## [Description of the task]
Once the line with "def vInternal : Result" is found in the data, output it and each following line exactly, up to and including the line with "and fetches. -/", and nothing before or after.

Excerpts from a dataset
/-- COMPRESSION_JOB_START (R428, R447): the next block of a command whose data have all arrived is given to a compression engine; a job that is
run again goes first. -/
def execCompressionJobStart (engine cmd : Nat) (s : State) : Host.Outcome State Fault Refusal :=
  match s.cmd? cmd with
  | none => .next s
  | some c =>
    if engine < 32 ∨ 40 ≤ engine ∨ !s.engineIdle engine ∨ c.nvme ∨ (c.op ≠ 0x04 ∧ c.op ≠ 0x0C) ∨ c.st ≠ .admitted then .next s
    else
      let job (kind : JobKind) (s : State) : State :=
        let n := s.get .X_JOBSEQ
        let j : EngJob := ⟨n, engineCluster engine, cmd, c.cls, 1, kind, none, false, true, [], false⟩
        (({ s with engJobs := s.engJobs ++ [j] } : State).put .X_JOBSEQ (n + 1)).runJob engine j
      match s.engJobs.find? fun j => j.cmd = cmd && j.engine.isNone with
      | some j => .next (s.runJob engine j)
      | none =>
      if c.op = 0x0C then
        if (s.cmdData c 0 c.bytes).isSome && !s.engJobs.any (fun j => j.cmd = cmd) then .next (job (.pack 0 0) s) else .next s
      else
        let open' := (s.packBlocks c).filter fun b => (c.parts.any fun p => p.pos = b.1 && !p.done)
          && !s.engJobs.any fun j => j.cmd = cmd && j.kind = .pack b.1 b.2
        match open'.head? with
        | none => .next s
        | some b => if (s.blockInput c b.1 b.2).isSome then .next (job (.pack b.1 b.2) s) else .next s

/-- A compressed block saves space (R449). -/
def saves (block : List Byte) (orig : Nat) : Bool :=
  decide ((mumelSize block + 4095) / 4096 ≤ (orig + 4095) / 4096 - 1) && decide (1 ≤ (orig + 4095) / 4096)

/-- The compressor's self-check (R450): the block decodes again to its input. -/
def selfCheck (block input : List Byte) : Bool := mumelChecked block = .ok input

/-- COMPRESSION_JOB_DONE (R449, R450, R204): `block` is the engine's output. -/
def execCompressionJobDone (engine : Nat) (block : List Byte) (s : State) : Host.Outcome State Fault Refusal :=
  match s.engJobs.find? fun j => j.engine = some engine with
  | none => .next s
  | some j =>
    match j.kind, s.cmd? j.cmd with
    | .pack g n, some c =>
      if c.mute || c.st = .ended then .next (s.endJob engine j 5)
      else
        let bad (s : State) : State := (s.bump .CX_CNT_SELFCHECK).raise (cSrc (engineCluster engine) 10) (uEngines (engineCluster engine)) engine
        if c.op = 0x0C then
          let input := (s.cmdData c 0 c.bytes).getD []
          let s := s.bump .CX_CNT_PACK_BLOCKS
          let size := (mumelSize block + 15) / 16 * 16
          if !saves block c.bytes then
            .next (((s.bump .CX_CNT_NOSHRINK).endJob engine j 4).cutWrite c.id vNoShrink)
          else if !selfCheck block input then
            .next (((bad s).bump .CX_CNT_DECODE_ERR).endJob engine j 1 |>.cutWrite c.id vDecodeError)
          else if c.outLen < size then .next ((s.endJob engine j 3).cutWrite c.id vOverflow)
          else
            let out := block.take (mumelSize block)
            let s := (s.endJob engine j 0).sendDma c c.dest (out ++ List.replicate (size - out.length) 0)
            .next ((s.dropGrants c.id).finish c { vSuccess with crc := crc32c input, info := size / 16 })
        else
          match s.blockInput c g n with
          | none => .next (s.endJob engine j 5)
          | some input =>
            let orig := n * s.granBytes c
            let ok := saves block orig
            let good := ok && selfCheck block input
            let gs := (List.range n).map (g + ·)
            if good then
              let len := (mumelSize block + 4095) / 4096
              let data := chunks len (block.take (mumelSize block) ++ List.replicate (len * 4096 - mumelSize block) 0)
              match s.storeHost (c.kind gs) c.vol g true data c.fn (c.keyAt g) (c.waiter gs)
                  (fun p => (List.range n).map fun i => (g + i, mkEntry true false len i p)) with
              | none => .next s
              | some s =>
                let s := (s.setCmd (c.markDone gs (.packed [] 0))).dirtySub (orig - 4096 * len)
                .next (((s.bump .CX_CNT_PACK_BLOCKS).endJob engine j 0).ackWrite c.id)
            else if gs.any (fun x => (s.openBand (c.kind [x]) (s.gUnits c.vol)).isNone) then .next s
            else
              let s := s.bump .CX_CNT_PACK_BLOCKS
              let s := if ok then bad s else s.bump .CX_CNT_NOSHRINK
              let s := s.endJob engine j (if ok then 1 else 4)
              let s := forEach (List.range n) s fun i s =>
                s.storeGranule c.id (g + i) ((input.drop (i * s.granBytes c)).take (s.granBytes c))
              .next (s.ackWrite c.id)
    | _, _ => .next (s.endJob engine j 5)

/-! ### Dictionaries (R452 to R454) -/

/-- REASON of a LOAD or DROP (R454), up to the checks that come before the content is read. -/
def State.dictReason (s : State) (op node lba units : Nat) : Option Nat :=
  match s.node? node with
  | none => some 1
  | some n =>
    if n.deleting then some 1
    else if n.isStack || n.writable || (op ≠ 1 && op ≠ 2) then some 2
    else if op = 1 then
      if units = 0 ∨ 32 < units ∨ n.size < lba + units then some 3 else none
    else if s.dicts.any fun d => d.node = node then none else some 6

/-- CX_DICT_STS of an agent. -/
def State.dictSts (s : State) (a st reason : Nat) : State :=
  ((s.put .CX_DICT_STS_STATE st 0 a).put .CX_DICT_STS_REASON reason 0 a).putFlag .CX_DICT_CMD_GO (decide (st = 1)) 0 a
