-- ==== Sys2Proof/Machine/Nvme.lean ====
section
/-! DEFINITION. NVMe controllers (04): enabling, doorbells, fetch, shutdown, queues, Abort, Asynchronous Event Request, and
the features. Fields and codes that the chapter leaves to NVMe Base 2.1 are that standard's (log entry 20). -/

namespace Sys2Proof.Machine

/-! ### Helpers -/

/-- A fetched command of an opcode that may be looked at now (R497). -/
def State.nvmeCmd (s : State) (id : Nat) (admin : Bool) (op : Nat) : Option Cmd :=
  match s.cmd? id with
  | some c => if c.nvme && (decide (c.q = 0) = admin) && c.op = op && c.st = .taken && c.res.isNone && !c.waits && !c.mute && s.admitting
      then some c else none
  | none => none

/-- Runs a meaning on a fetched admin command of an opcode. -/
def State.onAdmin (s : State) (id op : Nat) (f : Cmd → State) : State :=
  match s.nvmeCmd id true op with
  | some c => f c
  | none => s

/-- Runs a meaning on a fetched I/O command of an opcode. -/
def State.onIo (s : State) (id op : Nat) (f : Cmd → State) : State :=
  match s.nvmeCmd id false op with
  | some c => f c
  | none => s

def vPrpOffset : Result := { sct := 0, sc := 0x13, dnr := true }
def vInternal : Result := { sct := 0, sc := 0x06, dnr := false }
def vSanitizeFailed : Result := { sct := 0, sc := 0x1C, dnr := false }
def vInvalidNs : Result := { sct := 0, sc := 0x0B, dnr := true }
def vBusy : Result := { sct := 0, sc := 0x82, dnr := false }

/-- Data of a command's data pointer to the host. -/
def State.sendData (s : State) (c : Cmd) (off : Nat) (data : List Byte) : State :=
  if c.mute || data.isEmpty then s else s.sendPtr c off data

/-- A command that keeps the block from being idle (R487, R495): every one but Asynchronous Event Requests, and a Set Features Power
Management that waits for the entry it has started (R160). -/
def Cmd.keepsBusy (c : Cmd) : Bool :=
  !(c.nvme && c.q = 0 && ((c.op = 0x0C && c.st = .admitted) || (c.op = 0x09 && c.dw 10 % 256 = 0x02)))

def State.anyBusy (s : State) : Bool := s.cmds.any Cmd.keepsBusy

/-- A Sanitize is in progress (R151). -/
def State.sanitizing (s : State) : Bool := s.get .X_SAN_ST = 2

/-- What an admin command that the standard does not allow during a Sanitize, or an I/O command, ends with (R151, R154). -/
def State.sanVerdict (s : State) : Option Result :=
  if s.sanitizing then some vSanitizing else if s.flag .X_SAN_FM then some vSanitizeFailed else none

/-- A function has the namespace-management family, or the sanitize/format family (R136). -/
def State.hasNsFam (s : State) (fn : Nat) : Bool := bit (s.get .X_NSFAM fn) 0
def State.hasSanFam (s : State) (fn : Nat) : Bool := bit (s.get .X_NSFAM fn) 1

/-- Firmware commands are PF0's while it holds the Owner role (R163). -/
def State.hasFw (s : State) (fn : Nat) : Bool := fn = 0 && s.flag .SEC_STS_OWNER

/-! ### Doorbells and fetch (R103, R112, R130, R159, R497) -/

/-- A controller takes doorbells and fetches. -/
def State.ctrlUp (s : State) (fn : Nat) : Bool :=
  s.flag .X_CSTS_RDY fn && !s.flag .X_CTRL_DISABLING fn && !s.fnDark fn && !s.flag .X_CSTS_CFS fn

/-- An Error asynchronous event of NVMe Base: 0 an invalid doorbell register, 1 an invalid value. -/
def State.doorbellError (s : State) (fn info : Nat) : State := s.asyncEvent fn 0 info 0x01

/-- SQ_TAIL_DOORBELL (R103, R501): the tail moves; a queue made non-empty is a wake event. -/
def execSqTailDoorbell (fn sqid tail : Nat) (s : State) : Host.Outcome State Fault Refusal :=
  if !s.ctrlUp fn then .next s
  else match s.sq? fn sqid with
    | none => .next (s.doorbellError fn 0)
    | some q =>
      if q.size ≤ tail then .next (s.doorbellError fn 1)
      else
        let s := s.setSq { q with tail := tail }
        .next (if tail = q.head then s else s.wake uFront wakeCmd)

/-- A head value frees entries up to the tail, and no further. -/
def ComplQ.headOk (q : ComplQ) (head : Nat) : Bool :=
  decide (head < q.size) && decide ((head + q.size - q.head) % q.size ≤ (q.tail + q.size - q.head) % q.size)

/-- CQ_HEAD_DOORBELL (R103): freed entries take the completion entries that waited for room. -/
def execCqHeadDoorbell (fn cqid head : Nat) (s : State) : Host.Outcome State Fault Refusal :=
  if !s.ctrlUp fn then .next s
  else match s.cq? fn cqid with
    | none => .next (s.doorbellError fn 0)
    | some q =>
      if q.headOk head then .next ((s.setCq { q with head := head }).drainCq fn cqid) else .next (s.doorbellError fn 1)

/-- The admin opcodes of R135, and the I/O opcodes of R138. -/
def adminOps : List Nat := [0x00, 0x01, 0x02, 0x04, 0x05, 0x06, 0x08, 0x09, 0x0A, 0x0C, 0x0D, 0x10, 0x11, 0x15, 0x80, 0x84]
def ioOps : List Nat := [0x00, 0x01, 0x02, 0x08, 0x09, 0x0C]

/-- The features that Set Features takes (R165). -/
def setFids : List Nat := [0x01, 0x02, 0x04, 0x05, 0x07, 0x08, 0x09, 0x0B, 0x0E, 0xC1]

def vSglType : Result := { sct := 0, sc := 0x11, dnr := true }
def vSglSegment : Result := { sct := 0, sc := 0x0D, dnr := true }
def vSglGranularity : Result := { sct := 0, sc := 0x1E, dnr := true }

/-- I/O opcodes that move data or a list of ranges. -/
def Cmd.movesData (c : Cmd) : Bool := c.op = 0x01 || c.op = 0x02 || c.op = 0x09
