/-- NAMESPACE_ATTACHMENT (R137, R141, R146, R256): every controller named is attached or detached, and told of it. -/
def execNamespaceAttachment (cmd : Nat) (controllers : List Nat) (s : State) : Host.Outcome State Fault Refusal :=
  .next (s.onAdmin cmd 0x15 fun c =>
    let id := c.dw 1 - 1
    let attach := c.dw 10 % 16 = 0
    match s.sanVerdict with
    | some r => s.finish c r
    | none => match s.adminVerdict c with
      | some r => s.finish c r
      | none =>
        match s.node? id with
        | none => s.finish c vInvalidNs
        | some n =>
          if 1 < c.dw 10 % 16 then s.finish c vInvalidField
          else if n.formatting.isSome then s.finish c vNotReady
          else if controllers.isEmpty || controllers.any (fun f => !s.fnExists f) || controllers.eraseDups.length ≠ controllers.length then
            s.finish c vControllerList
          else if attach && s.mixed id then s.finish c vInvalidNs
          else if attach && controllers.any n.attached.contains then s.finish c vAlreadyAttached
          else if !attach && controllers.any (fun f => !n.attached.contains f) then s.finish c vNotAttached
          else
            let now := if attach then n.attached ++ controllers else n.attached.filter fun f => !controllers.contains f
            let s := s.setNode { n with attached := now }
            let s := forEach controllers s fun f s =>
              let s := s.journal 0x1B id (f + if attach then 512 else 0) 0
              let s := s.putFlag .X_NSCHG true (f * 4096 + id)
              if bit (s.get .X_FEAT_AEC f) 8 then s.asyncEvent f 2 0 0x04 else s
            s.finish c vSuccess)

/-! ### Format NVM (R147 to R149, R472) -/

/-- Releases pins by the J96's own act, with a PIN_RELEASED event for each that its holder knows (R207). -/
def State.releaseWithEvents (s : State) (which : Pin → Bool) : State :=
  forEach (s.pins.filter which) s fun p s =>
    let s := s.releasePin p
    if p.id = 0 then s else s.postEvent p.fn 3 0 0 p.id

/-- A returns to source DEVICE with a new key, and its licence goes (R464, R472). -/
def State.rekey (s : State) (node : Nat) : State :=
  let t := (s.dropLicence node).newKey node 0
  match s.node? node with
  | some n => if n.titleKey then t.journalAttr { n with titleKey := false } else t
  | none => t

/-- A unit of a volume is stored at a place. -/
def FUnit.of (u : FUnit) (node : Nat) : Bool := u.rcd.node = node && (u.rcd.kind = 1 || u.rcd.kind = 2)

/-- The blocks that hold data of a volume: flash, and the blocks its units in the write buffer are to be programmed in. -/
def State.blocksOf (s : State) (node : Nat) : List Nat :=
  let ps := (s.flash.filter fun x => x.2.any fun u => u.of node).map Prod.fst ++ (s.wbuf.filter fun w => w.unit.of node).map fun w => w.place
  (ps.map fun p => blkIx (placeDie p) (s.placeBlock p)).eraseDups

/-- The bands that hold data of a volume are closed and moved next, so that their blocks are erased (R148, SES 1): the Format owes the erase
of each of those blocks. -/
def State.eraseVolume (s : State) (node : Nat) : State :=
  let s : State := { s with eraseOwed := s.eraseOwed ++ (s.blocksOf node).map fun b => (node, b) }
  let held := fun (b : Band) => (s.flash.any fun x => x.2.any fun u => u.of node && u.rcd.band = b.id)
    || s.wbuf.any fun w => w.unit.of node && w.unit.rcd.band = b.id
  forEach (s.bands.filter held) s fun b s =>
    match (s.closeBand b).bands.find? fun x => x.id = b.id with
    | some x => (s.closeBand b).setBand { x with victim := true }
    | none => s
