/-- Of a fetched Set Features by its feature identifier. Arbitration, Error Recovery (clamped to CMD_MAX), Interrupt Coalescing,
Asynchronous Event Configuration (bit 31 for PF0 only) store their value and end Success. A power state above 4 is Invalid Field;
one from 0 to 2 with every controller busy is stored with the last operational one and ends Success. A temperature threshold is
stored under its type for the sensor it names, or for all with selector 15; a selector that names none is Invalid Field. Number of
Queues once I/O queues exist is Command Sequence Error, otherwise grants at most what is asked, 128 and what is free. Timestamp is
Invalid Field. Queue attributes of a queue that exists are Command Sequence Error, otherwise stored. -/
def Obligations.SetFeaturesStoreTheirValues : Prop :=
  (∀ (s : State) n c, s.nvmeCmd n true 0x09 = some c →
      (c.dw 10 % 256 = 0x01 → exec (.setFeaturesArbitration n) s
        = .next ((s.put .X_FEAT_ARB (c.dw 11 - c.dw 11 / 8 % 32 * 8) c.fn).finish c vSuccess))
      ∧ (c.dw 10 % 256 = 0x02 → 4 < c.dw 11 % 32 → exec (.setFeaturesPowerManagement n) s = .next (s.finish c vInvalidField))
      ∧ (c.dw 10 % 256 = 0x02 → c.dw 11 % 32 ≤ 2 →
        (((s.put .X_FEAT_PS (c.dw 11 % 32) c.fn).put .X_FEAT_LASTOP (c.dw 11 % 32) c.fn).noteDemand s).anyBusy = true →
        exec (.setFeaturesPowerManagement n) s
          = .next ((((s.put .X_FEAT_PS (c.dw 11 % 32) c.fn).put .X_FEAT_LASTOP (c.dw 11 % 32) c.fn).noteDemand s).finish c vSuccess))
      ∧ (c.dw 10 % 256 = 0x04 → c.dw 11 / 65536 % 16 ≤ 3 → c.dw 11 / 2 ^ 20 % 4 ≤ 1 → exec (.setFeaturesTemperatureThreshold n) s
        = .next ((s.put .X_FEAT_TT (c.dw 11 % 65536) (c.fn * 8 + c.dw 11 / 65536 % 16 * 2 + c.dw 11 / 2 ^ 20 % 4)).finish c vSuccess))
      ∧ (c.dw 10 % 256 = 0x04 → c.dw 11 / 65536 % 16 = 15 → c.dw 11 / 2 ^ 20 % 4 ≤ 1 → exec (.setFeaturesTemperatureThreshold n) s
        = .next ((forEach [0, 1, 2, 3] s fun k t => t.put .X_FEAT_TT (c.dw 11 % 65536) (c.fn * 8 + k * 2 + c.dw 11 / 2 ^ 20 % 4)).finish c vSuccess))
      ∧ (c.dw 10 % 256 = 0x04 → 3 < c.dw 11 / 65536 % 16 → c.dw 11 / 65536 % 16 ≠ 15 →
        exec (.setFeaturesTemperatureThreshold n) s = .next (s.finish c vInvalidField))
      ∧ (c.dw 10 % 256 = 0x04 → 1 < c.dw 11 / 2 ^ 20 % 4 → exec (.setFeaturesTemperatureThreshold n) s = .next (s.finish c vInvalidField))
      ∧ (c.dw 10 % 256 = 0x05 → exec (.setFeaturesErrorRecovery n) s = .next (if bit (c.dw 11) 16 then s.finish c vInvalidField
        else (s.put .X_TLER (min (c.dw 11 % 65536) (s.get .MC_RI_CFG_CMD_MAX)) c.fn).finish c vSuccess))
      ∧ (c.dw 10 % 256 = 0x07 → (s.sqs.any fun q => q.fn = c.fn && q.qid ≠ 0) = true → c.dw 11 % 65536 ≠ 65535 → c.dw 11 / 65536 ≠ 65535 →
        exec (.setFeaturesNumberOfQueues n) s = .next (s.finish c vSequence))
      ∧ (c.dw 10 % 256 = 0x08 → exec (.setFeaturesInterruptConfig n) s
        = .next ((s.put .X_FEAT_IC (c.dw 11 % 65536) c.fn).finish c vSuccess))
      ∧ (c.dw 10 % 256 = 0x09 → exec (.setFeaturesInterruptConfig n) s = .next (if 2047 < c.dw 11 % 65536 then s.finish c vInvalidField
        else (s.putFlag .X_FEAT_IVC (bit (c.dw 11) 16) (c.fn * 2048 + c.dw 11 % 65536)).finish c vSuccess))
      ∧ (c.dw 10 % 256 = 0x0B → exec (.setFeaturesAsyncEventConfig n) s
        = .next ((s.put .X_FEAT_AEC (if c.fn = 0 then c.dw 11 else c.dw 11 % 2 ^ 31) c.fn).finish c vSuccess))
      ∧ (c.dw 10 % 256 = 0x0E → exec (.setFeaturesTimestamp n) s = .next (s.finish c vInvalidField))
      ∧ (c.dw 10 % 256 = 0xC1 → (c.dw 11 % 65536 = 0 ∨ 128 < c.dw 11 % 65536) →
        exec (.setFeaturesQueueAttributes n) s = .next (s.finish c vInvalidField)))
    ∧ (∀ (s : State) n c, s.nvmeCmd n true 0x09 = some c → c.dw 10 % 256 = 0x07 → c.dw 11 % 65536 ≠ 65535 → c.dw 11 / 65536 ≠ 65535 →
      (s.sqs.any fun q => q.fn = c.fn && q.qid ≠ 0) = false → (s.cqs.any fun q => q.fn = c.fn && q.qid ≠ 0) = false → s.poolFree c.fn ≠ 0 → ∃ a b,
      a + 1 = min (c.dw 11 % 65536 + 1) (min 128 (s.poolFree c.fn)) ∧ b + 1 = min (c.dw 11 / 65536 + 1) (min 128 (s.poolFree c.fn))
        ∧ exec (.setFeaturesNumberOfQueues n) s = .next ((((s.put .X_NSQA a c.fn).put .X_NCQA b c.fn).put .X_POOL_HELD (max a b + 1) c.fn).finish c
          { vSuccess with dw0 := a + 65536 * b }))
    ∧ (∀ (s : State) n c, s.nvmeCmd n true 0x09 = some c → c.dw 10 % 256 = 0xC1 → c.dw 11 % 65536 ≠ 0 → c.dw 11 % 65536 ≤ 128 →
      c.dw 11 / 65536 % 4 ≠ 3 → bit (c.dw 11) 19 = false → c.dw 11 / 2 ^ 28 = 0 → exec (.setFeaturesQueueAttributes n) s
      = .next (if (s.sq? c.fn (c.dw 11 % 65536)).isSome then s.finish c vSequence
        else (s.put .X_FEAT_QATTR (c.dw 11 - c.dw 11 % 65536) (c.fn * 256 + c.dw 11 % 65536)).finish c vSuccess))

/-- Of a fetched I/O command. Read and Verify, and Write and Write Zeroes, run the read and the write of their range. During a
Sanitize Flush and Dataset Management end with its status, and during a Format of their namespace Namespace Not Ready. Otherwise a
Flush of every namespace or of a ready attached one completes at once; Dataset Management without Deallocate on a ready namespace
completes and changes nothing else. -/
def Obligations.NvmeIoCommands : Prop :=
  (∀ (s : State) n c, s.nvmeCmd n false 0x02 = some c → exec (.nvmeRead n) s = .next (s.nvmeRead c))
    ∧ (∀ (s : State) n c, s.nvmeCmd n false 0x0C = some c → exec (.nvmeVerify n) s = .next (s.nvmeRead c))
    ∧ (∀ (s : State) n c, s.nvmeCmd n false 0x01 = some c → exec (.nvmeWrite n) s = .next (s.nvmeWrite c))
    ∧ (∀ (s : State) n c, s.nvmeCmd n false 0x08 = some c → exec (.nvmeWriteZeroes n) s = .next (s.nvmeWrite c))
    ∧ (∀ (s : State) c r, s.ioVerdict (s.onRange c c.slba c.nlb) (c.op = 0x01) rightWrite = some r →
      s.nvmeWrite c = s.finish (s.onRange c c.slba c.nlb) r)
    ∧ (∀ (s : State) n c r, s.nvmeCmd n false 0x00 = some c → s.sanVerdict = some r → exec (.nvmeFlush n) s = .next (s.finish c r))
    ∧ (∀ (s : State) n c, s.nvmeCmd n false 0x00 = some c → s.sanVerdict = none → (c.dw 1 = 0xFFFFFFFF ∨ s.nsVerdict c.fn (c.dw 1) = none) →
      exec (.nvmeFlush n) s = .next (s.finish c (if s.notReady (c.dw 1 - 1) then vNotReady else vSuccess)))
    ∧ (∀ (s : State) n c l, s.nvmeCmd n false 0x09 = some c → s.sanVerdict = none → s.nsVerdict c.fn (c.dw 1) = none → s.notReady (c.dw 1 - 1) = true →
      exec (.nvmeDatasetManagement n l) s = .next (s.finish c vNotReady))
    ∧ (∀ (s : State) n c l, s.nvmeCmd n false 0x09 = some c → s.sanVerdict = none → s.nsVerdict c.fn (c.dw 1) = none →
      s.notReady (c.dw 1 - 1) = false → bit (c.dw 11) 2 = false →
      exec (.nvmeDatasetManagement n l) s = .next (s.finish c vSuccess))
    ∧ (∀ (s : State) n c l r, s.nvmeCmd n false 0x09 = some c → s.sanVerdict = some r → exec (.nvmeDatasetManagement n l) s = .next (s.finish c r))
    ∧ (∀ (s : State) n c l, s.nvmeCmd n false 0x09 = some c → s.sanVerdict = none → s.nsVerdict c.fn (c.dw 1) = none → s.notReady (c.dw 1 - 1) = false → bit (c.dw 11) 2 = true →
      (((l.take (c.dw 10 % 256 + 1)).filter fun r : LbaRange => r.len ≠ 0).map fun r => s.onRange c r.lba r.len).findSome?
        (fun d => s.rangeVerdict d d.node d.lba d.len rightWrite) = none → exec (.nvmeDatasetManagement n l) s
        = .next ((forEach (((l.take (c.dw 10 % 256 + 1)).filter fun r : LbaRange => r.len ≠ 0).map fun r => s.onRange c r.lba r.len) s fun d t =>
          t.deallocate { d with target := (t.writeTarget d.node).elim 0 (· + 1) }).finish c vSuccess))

## [Solution for this task]
def vInternal : Result := { sct := 0, sc := 0x06, dnr := false }
def vSanitizeFailed : Result := { sct := 0, sc := 0x1C, dnr := false }
def vInvalidNs : Result := { sct := 0, sc := 0x0B, dnr := true }
def vBusy : Result := { sct := 0, sc := 0x82, dnr := false }

/-- Data of a command's data pointer to the host. -/
def State.sendData (s : State) (c : Cmd) (off : Nat) (data : List Byte) : State :=
  if c.mute || data.isEmpty then s else s.sendPtr c off data

/-- A command that keeps the block from being idle (R487, R495): every one but Asynchronous Event Requests, and a Set Features Power
Management that waits for the entry it has started (R160). -/
def Cmd.keepsBusy (c : Cmd) : Bool :=
  !(c.nvme && c.q = 0 && ((c.op = 0x0C && c.st = .admitted) || (c.op = 0x09 && c.dw 10 % 256 = 0x02)))

def State.anyBusy (s : State) : Bool := s.cmds.any Cmd.keepsBusy

/-- A Sanitize is in progress (R151). -/
def State.sanitizing (s : State) : Bool := s.get .X_SAN_ST = 2

/-- What an admin command that the standard does not allow during a Sanitize, or an I/O command, ends with (R151, R154). -/
def State.sanVerdict (s : State) : Option Result :=
  if s.sanitizing then some vSanitizing else if s.flag .X_SAN_FM then some vSanitizeFailed else none

/-- A function has the namespace-management family, or the sanitize/format family (R136). -/
def State.hasNsFam (s : State) (fn : Nat) : Bool := bit (s.get .X_NSFAM fn) 0
def State.hasSanFam (s : State) (fn : Nat) : Bool := bit (s.get .X_NSFAM fn) 1

/-- Firmware commands are PF0's while it holds the Owner role (R163). -/
def State.hasFw (s : State) (fn : Nat) : Bool := fn = 0 && s.flag .SEC_STS_OWNER

/-! ### Doorbells and fetch (R103, R112, R130, R159, R497) -/

/-- A controller takes doorbells and fetches. -/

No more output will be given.